O kadar sevdiğim karımın hayatına ait bir kısmı, hiç bir zaman bilemedim. Sanki
iki yıl, Nazlı hiç yaşamadı bana göre. Biliyorum, denebilir ki, üzücü olaylarla
karşılaşacaktı; insan, belki de hiç istemediği sözleri duyacaktı. Olsun; hiç
bilmemekten, bir insan hayatının o kadar yılını hiçe saymaktan daha iyidir
herhalde. Onun iki yılını yok saymakla, onun bu yıllarda neler hissettiğini
bilmek istememekle, çok sevdiğim bu insana da bir bakıma hürmetsizlik etmiş oldum."

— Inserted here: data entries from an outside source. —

/-- 06 R121, 22 R328, R329: the transaction-barrier instructions on an aligned object. TBARRIVE leaves an arrival that waits for
every earlier access; TBEXPECT leaves its debit and holds the context until it is performed; TBINIT writes a fresh object, BAL
0, its quota and the strand as owner, and no other byte; TBWAIT goes on as an acquire once GEN is not the generation last seen,
and yields until then. TBINIT and TBWAIT yield while an earlier operation of the core on the object is outstanding, and while
program order puts one of the strand before them (log 23). A misaligned object raises XFER_SIZE reason 7, a quota of 0 or above
65,535 TB_OVF reason 0. -/
def Obligations.TransactionBarrierInstructions : Prop :=
  ∀ (a b : Src) (s : State), s.full [srcOf a 0, srcOf b 1] →
    let k := s.curCore
    let i := s.curStrand
    let x := (s.sVal a).toNat % 0x4000000
    let y := (s.sVal a).toNat % 0x400000
    let v := (s.sVal b).toNat
    let added (t : State) (p : Op) : Prop := t.ops = s.ops ++ [p] ∧ p.owner = i ∧ p.core = k ∧ SlotFrame s t [] ∧ SameScratch s t
    (x % 16 = 0 →
      (∃ t p, exec (.tbarrive a) s = .next t ∧ added t p ∧ p.kind = .tbarrive x ∧ t.ctxs = s.ctxs
        ∧ ∀ o ∈ s.ops, o.owner = i → o.kind.standsStopped = false → o.id ∈ p.waits)
      ∧ (s.tbPending k x = false → ∃ t p, exec (.tbexpect a b) s = .next t ∧ added t p ∧ p.kind = .tbexpect x v
        ∧ ∃ w, t.cur.hold = some w ∧ w.ops = [p.id] ∧ w.slots = [])
      ∧ (s.tbPending k y = true → exec (.tbinit a b) s = .next s.yields ∧ exec (.tbwait a b) s = .next s.yields)
      ∧ (s.tbPending k y = false →
        (1 ≤ v → v ≤ 65535 → s.tbBlocked k y true = false → ∃ t, exec (.tbinit a b) s = .next t ∧ SlotFrame s t []
          ∧ (t.core k).tbObj y = ⟨0, 0, v, 0, i.idx % 8192, i.seq % 2 ^ 35⟩ ∧ SameScratchBut s t k fun c => y ≤ c ∧ c < y + 16)
        ∧ (1 ≤ v → v ≤ 65535 → s.tbBlocked k y true = true → exec (.tbinit a b) s = .next s.yields)
        ∧ (v = 0 ∨ 65535 < v → exec (.tbinit a b) s = .next (s.trap 0x1A#8 (tbInfo k y 0)))
        ∧ (s.tbBlocked k y false = true → exec (.tbwait a b) s = .next s.yields)
        ∧ (s.tbBlocked k y false = false → ((s.core k).tbObj y).gen ≠ v % 65536 → ∃ t, exec (.tbwait a b) s = .next t ∧ t.ctxs = s.ctxs ∧ t.mem = s.mem
            ∧ SameScratch s t ∧ ∀ h, h < 16 → (t.head k h).stage = [])
        ∧ (((s.core k).tbObj y).gen = v % 65536 → exec (.tbwait a b) s = .next s.yields)))
    ∧ (x % 16 ≠ 0 → ∀ j ∈ [Instr.tbarrive a, .tbexpect a b, .tbinit a b, .tbwait a b], exec j s = .next (s.trap 0x18#8 7#64))
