-- ==== Sys2Proof/Laws/State.lean ====
section
/-! SUPPORT. What each update of the state leaves alone: one lemma for each field of State and each update of Ops.lean. -/

namespace Sys2Proof.Machine

section setCtx
variable (s : State) (c : Nat) (x : Ctx)
@[simp] theorem setCtx_cores : (s.setCtx c x).cores = s.cores := rfl
@[simp] theorem setCtx_ops : (s.setCtx c x).ops = s.ops := rfl
@[simp] theorem setCtx_nextOp : (s.setCtx c x).nextOp = s.nextOp := rfl
@[simp] theorem setCtx_issue : (s.setCtx c x).issue = s.issue := rfl
@[simp] theorem setCtx_drainCore : (s.setCtx c x).drainCore = s.drainCore := rfl
@[simp] theorem setCtx_nets : (s.setCtx c x).nets = s.nets := rfl
@[simp] theorem setCtx_jobs : (s.setCtx c x).jobs = s.jobs := rfl
@[simp] theorem setCtx_nextSeq : (s.setCtx c x).nextSeq = s.nextSeq := rfl
@[simp] theorem setCtx_rot : (s.setCtx c x).rot = s.rot := rfl
@[simp] theorem setCtx_placements : (s.setCtx c x).placements = s.placements := rfl
@[simp] theorem setCtx_queues : (s.setCtx c x).queues = s.queues := rfl
@[simp] theorem setCtx_assign : (s.setCtx c x).assign = s.assign := rfl
@[simp] theorem setCtx_evq : (s.setCtx c x).evq = s.evq := rfl
@[simp] theorem setCtx_records : (s.setCtx c x).records = s.records := rfl
@[simp] theorem setCtx_withheld : (s.setCtx c x).withheld = s.withheld := rfl
@[simp] theorem setCtx_cpParked : (s.setCtx c x).cpParked = s.cpParked := rfl
@[simp] theorem setCtx_reqs : (s.setCtx c x).reqs = s.reqs := rfl
@[simp] theorem setCtx_packets : (s.setCtx c x).packets = s.packets := rfl
@[simp] theorem setCtx_dbg : (s.setCtx c x).dbg = s.dbg := rfl
@[simp] theorem setCtx_signals : (s.setCtx c x).signals = s.signals := rfl
@[simp] theorem setCtx_sessions : (s.setCtx c x).sessions = s.sessions := rfl
@[simp] theorem setCtx_fab : (s.setCtx c x).fab = s.fab := rfl
@[simp] theorem setCtx_tt : (s.setCtx c x).tt = s.tt := rfl
@[simp] theorem setCtx_power : (s.setCtx c x).power = s.power := rfl
@[simp] theorem setCtx_fuses : (s.setCtx c x).fuses = s.fuses := rfl
@[simp] theorem setCtx_flrs : (s.setCtx c x).flrs = s.flrs := rfl
@[simp] theorem setCtx_parks : (s.setCtx c x).parks = s.parks := rfl
@[simp] theorem setCtx_mem : (s.setCtx c x).mem = s.mem := rfl
@[simp] theorem setCtx_throttles : (s.setCtx c x).throttles = s.throttles := rfl
@[simp] theorem setCtx_cclk : (s.setCtx c x).cclk = s.cclk := rfl
@[simp] theorem setCtx_dtime : (s.setCtx c x).dtime = s.dtime := rfl
@[simp] theorem setCtx_dsub : (s.setCtx c x).dsub = s.dsub := rfl
@[simp] theorem setCtx_dslew : (s.setCtx c x).dslew = s.dslew := rfl
@[simp] theorem setCtx_slew : (s.setCtx c x).slew = s.slew := rfl
@[simp] theorem setCtx_tick : (s.setCtx c x).tick = s.tick := rfl
@[simp] theorem setCtx_inputs : (s.setCtx c x).inputs = s.inputs := rfl
end setCtx
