-- ==== Sys2Proof/Tests/Slice0.lean ====
section
/-! SUPPORT. Tests of the model, expected results from the spec: worked encodings, ill-formed terms, single steps, and for each
statement a state and operands that meet its hypotheses. -/

open Sys2Proof Sys2Proof.Machine

namespace Sys2Proof.Tests

-- one theorem at a time: each kernel evaluation waits for the kernel, and waiting threads take memory
set_option Elab.async false

/-! ### Worked encodings of the spec decode, and encode back -/

/-- 20 R282: addi s33, s11, -1. -/
theorem test_word_addi : decodeScalar 0x0A12DFFF#32 = .ok (.addi 33#6 ⟨11#6, false⟩ 0x1FFF#13) ∧ encodeScalar (.addi 33#6 ⟨11#6, false⟩ 0x1FFF#13) = 0x0A12DFFF#32 := ⟨rfl, rfl⟩
/-- 21 R308: launch s5, s6, 3. -/
theorem test_word_launch : decodeScalar 0x44518003#32 = .ok (.launch 5#6 ⟨6#6, false⟩ 3#6) ∧ encodeScalar (.launch 5#6 ⟨6#6, false⟩ 3#6) = 0x44518003#32 := ⟨rfl, rfl⟩
/-- 21 R306: ifence. -/
theorem test_word_ifence_wait : decodeScalar 0x3C000000#32 = .ok (.ifenceWait) ∧ encodeScalar (.ifenceWait) = 0x3C000000#32 := ⟨rfl, rfl⟩
/-- 21 R306: ifence.load s5, s9. -/
theorem test_word_ifence_load : decodeScalar 0x3C524001#32 = .ok (.ifenceLoad 5#6 ⟨9#6, false⟩) ∧ encodeScalar (.ifenceLoad 5#6 ⟨9#6, false⟩) = 0x3C524001#32 := ⟨rfl, rfl⟩
/-- 21 R306: ifence.enter.ovl s6. -/
theorem test_word_ifence_enter : decodeScalar 0x3C018006#32 = .ok (.ifenceEnter ⟨6#6, false⟩ true) ∧ encodeScalar (.ifenceEnter ⟨6#6, false⟩ true) = 0x3C018006#32 := ⟨rfl, rfl⟩
/-- 22 R324: settle.rel.clus rmt. -/
theorem test_word_settle_rel : decodeScalar 0x88000481#32 = .ok (.settle 2#4 1#2 1#7) ∧ encodeScalar (.settle 2#4 1#2 1#7) = 0x88000481#32 := ⟨rfl, rfl⟩
/-- 22 R324: settle.acq.clus rmt. -/
theorem test_word_settle_acq : decodeScalar 0x88000501#32 = .ok (.settle 2#4 2#2 1#7) ∧ encodeScalar (.settle 2#4 2#2 1#7) = 0x88000501#32 := ⟨rfl, rfl⟩
/-- 22 R324: settle.full.pkg all. -/
theorem test_word_settle_full : decodeScalar 0x880009FF#32 = .ok (.settle 4#4 3#2 127#7) ∧ encodeScalar (.settle 4#4 3#2 127#7) = 0x880009FF#32 := ⟨rfl, rfl⟩
/-- 22 R332: trigger. -/
theorem test_word_trigger : decodeScalar 0x9C000000#32 = .ok (.trigger) ∧ encodeScalar (.trigger) = 0x9C000000#32 := ⟨rfl, rfl⟩
/-- 21 R300: exit. -/
theorem test_word_exit : decodeScalar 0x38000000#32 = .ok (.exit) ∧ encodeScalar (.exit) = 0x38000000#32 := ⟨rfl, rfl⟩
/-- 22 R331: trap 5. -/
theorem test_word_trap : decodeScalar 0x98000005#32 = .ok (.trap 5#13) ∧ encodeScalar (.trap 5#13) = 0x98000005#32 := ⟨rfl, rfl⟩
/-- 17 R261: ttnext s5. -/
theorem test_word_ttnext : decodeScalar 0xA0500000#32 = .ok (.ttnext 5#6) ∧ encodeScalar (.ttnext 5#6) = 0xA0500000#32 := ⟨rfl, rfl⟩
/-- 22 R320: ret. -/
theorem test_word_ret : decodeScalar 0x780FC000#32 = .ok (.ret ⟨63#6, false⟩) ∧ encodeScalar (.ret ⟨63#6, false⟩) = 0x780FC000#32 := ⟨rfl, rfl⟩
/-- 21 R310: li s24, its immediate in XIMM. -/
theorem test_word_li : decodeScalar 0x49800000#32 = .ok (.li 24#6 0#13) ∧ encodeScalar (.li 24#6 0#13) = 0x49800000#32 := ⟨rfl, rfl⟩
/-- 21 R310: mov s30, s16. -/
theorem test_word_mov : decodeScalar 0x5DE40000#32 = .ok (.mov 30#6 ⟨16#6, false⟩) ∧ encodeScalar (.mov 30#6 ⟨16#6, false⟩) = 0x5DE40000#32 := ⟨rfl, rfl⟩
/-- 21 R310: mul s20, s20, s21. -/
theorem test_word_mul : decodeScalar 0x65450A80#32 = .ok (.mul 20#6 ⟨20#6, false⟩ ⟨21#6, false⟩) ∧ encodeScalar (.mul 20#6 ⟨20#6, false⟩ ⟨21#6, false⟩) = 0x65450A80#32 := ⟨rfl, rfl⟩
/-- 21 R310: min s37, s37, s62. -/
theorem test_word_min : decodeScalar 0x5A595F00#32 = .ok (.min 37#6 ⟨37#6, false⟩ ⟨62#6, false⟩) ∧ encodeScalar (.min 37#6 ⟨37#6, false⟩ ⟨62#6, false⟩) = 0x5A595F00#32 := ⟨rfl, rfl⟩
/-- 23 R357: xor s5, s6, s7. -/
theorem test_word_xor : decodeScalar 0xA4518380#32 = .ok (.xor 5#6 ⟨6#6, false⟩ ⟨7#6, false⟩) ∧ encodeScalar (.xor 5#6 ⟨6#6, false⟩ ⟨7#6, false⟩) = 0xA4518380#32 := ⟨rfl, rfl⟩
/-- 23 R357: xori s5, s6, -1. -/
theorem test_word_xori : decodeScalar 0xA8519FFF#32 = .ok (.xori 5#6 ⟨6#6, false⟩ 0x1FFF#13) ∧ encodeScalar (.xori 5#6 ⟨6#6, false⟩ 0x1FFF#13) = 0xA8519FFF#32 := ⟨rfl, rfl⟩
/-- 23 R349: vord.f32.desc va2, va1 ?m5. -/
theorem test_word_vord : decodeVector 0x15104004A000#48 = .ok (.vord ⟨2#5, 1#5, false, 0#5, false, 1#5, false, 5#4, 0#4, 0#3, false, false, false, 0#2⟩) ∧ encodeWide (.vord ⟨2#5, 1#5, false, 0#5, false, 1#5, false, 5#4, 0#4, 0#3, false, false, false, 0#2⟩) = 0x15104004A000#48 := ⟨rfl, rfl⟩
/-- 23 R351: vpop va4, q0. -/
theorem test_word_vpop : decodeVector 0x172000000000#48 = .ok (.vpop 4#5 0#3 false 0#4) ∧ encodeWide (.vpop 4#5 0#3 false 0#4) = 0x172000000000#48 := ⟨rfl, rfl⟩
/-- 23 R352: vrng va7, va6, bp. -/
theorem test_word_vrng : decodeVector 0x1B3980000404#48 = .ok (.vrng 7#5 6#5 false 0#4) ∧ encodeWide (.vrng 7#5 6#5 false 0#4) = 0x1B3980000404#48 := ⟨rfl, rfl⟩
/-- 23 R356: xform s4, s5, s6, s7. -/
theorem test_word_xform : decodeL 0x0B102860E000#48 = .ok (.xform ⟨4#6, false⟩ ⟨5#6, false⟩ ⟨6#6, false⟩ ⟨7#6, false⟩) ∧ encodeWide (.xform ⟨4#6, false⟩ ⟨5#6, false⟩ ⟨6#6, false⟩ ⟨7#6, false⟩) = 0x0B102860E000#48 := ⟨rfl, rfl⟩
/-- 12 R208: dpload.all d1, s6. -/
theorem test_word_dpload_all : decodeM 0x011800002003#48 = .ok (.dpload ⟨6#6, false⟩ 1#6 3#2) ∧ encodeWide (.dpload ⟨6#6, false⟩ 1#6 3#2) = 0x011800002003#48 := ⟨rfl, rfl⟩
/-- 21 R312: mcfg s23. -/
theorem test_word_mcfg : decodeM 0x025C00000000#48 = .ok (.mcfg ⟨23#6, false⟩) ∧ encodeWide (.mcfg ⟨23#6, false⟩) = 0x025C00000000#48 := ⟨rfl, rfl⟩
/-- 21 R312: mldb.lur h1. -/
theorem test_word_mldb : decodeM 0x031000000001#48 = .ok (.mldb 1#4 true) ∧ encodeWide (.mldb 1#4 true) = 0x031000000001#48 := ⟨rfl, rfl⟩
/-- 21 R312: mldh s12. -/
theorem test_word_mldh : decodeM 0x043000000000#48 = .ok (.mldh ⟨12#6, false⟩) ∧ encodeWide (.mldh ⟨12#6, false⟩) = 0x043000000000#48 := ⟨rfl, rfl⟩
/-- 11 Table 11-3: mmac.first.last a0, s3, s4, s5, d1, q0. -/
theorem test_word_mmac : decodeM 0x056188282000#48 = .ok (.mmac ⟨false, true, true, 3#6, 4#6, 5#6, 1#6, 0#3, false⟩) ∧ encodeWide (.mmac ⟨false, true, true, 3#6, 4#6, 5#6, 1#6, 0#3, false⟩) = 0x056188282000#48 := ⟨rfl, rfl⟩
/-- 21 R312: mret a1, d3, q2. -/
theorem test_word_mret : decodeM 0x068000006800#48 = .ok (.mret true 3#6 2#3) ∧ encodeWide (.mret true 3#6 2#3) = 0x068000006800#48 := ⟨rfl, rfl⟩
/-- 21 R312: mspc s9. -/
theorem test_word_mspc : decodeM 0x072400000000#48 = .ok (.mspc ⟨9#6, false⟩) ∧ encodeWide (.mspc ⟨9#6, false⟩) = 0x072400000000#48 := ⟨rfl, rfl⟩
/-- 21 R312: mswap. -/
theorem test_word_mswap : decodeM 0x080000000000#48 = .ok (.mswap) ∧ encodeWide (.mswap) = 0x080000000000#48 := ⟨rfl, rfl⟩
/-- 20 R284: atom.cas.d.acqrel.pkg s5, s6, s7, s8. -/
theorem test_word_atom : decodeH 0x0121460E21D0#48 = .ok (.atom ⟨2#4, 5#6, ⟨6#6, false⟩, ⟨7#6, false⟩, ⟨8#6, false⟩, true, 3#2, 4#4, false⟩) ∧ encodeWide (.atom ⟨2#4, 5#6, ⟨6#6, false⟩, ⟨7#6, false⟩, ⟨8#6, false⟩, true, 3#2, 4#4, false⟩) = 0x0121460E21D0#48 := ⟨rfl, rfl⟩
/-- 20 R293: coll.f32.max g1, s29, s31. -/
theorem test_word_coll : decodeH 0x020174F80100#48 = .ok (.coll ⟨1#8, ⟨29#6, false⟩, ⟨31#6, false⟩, ⟨0#6, false⟩, 1#3, 0#2⟩) ∧ encodeWide (.coll ⟨1#8, ⟨29#6, false⟩, ⟨31#6, false⟩, ⟨0#6, false⟩, 1#3, 0#2⟩) = 0x020174F80100#48 := ⟨rfl, rfl⟩
/-- 21 R304: hpos h2, s46. -/
theorem test_word_hpos : decodeH 0x072B80000000#48 = .ok (.hpos 2#4 46#6) ∧ encodeWide (.hpos 2#4 46#6) = 0x072B80000000#48 := ⟨rfl, rfl⟩
/-- 21 R304: hskip h1, s8!. -/
theorem test_word_hskip : decodeH 0x0A1008010000#48 = .ok (.hskip 1#4 ⟨8#6, true⟩) ∧ encodeWide (.hskip 1#4 ⟨8#6, true⟩) = 0x0A1008010000#48 := ⟨rfl, rfl⟩
/-- 21 R304: hwrite.f32.keep.bk h2, s15, s3. -/
theorem test_word_hwrite : decodeH 0x0B23C3000132#48 = .ok (.hwrite 2#4 ⟨15#6, false⟩ ⟨3#6, false⟩ ⟨0#6, false⟩ 0x32#8 true 0#2 false false) ∧ encodeWide (.hwrite 2#4 ⟨15#6, false⟩ ⟨3#6, false⟩ ⟨0#6, false⟩ 0x32#8 true 0#2 false false) = 0x0B23C3000132#48 := ⟨rfl, rfl⟩
/-- 22 R319: qsend q0, s15, s16. -/
theorem test_word_qsend : decodeH 0x0C0790000000#48 = .ok (.qsend 0#3 ⟨15#6, false⟩ ⟨16#6, false⟩ false) ∧ encodeWide (.qsend 0#3 ⟨15#6, false⟩ ⟨16#6, false⟩ false) = 0x0C0790000000#48 := ⟨rfl, rfl⟩
/-- 23 R354: xfer.out s22, s13, s23, s24. -/
theorem test_word_xfer : decodeH 0x11AC34B98000#48 = .ok (.xfer ⟨true, ⟨22#6, false⟩, ⟨13#6, false⟩, ⟨23#6, false⟩, ⟨24#6, false⟩, false, false, 0#2⟩) ∧ encodeWide (.xfer ⟨true, ⟨22#6, false⟩, ⟨13#6, false⟩, ⟨23#6, false⟩, ⟨24#6, false⟩, false, false, 0#2⟩) = 0x11AC34B98000#48 := ⟨rfl, rfl⟩
/-- 20 R297: dadd x0, acc, kcol. -/
theorem test_word_dadd : decodeDrain 0x111600#24 = .ok (.dadd ⟨0#3, 8#4, 11#4, 0#5, 0#4⟩) ∧ encodeDrain (.dadd ⟨0#3, 8#4, 11#4, 0#5, 0#4⟩) = 0x111600#24 := ⟨rfl, rfl⟩
/-- 20 R297: dmax x0, x0, c0. -/
theorem test_word_dmax : decodeDrain 0x600008#24 = .ok (.dmax ⟨0#3, 0#4, 0#4, 0#5, 8#4⟩) ∧ encodeDrain (.dmax ⟨0#3, 0#4, 0#4, 0#5, 8#4⟩) = 0x600008#24 := ⟨rfl, rfl⟩
/-- 20 R297: dfma.sat x2, acc, kcol, c5. -/
theorem test_word_dfma : decodeDrain 0x551654#24 = .ok (.dfma ⟨2#3, 8#4, 11#4, 5#5, 4#4⟩) ∧ encodeDrain (.dfma ⟨2#3, 8#4, 11#4, 5#5, 4#4⟩) = 0x551654#24 := ⟨rfl, rfl⟩
/-- 20 R297: dsto.skew.b32 x0, c4. -/
theorem test_word_dsto : decodeDrain 0xC00044#24 = .ok (.dsto 0#4 4#5 true 0#2) ∧ encodeDrain (.dsto 0#4 4#5 true 0#2) = 0xC00044#24 := ⟨rfl, rfl⟩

Sevgi, hayır gibi, başını salladı. "Öyle oldu, öyle
oldu," dedi Selim Bey. "Şimdi de, hiç bir şeyi tamir etmek mümkün
değil artık. Nazlı'nın hiç bir acı sözü, ölümün getirdiği o geri dönülmez
soğukluk kadar çaresiz bırakmayacaktı beni. Neyse geçelim bunu. Karım öldükten
sonra, gene istasyona gitmeğe başladım. Bu işin, artık değişik bir tarafı, bir
tadı kalmamıştı. Bütün insanlarımız gibi, ben de hayatımda bir kere biraz
değişik bir harekette bulunmuştum ve bütün insanlarımız gibi, artık ömrüm boyunca
kendimi ve herkesi bıktırıncaya kadar bu hususiyetime yapışıp sürüklenecektim;
bütün hayatım boyunca bu küçük istisnaya tutunmaya çalışacaktım.
"Gümrük memurları değişmişti, eski garsonlardan hiç biri
kalmamıştı. Nazlı ölmüştü ve onu beklemek diye bir mesele olamazdı. Bunu hayal
bile edemezdim. Başka bir çareye başvurdum; daha doğrusu, bir trenin kalkış
saatine yakın bir sırada lokantaya gittiğim zaman, oyunun mahiyet
değiştirebileceğini gördüm. Herkes üzgündü: Yakınları gidiyordu. Ben gene ön
masaya bütün rakı takımımla kurulmuştum. Artık oyun oynamak lüzumunu da
hissetmiyordum; Uğurlamaya geldiğim bir yakınım olmadığı belliydi. Bu sebepten,
kimsenin dikkatini çekmiyordum. Suratımı asmış oturuyordum: Nazlı gitmişti.
Gidenler sevinçliydi. Geride bıraktıklarına karşı ayıp olmasın diye üzgün
görünüyorlardı. Gene de, hakikaten üzülen bir iki samimi yolcu vardı. Ben kimse
bilmemekle beraber, kötü bir roldeydim: Bütün gidenlerin, tıpkı Nazlı gibi, bir
daha dönmeyeceği esası üzerine kurmuştum maceramı. İçimden, her kalkan trene
`Ölüm Katarı' gibi, `Karanlıklar Treni' gibi isimler takıyordum. Toplu bir
cenaze törenine gelmiş gibi hissediyordum kendimi. Fazla masraf olmasın diye,
bir tren dolusu ölüye tek tören yapılıyordu. Tabut ve taşıma masrafını azaltmak
için, bütün ölüler, daha tam ölmeden, daha hareket güçlerini tam kaybetmeden,
kendi ayaklarıyla törene geliyorlardı. Nazlı, bir tren önce gitmişti; ben de,
onu uğurladıktan sonra, hazır gelmişken, diğer törenlere de katılıyordum.
Muhayyilesi kuvvetli bazı insanlar, sevdikleri ölülerin uzun bir yolculuğa
çıktıklarını düşünmüşlerdir; bense, bütün yolculuğa çıkanların ölmüş olduğunu
düşünüyordum. Ne büyük bir günah, değil mi?"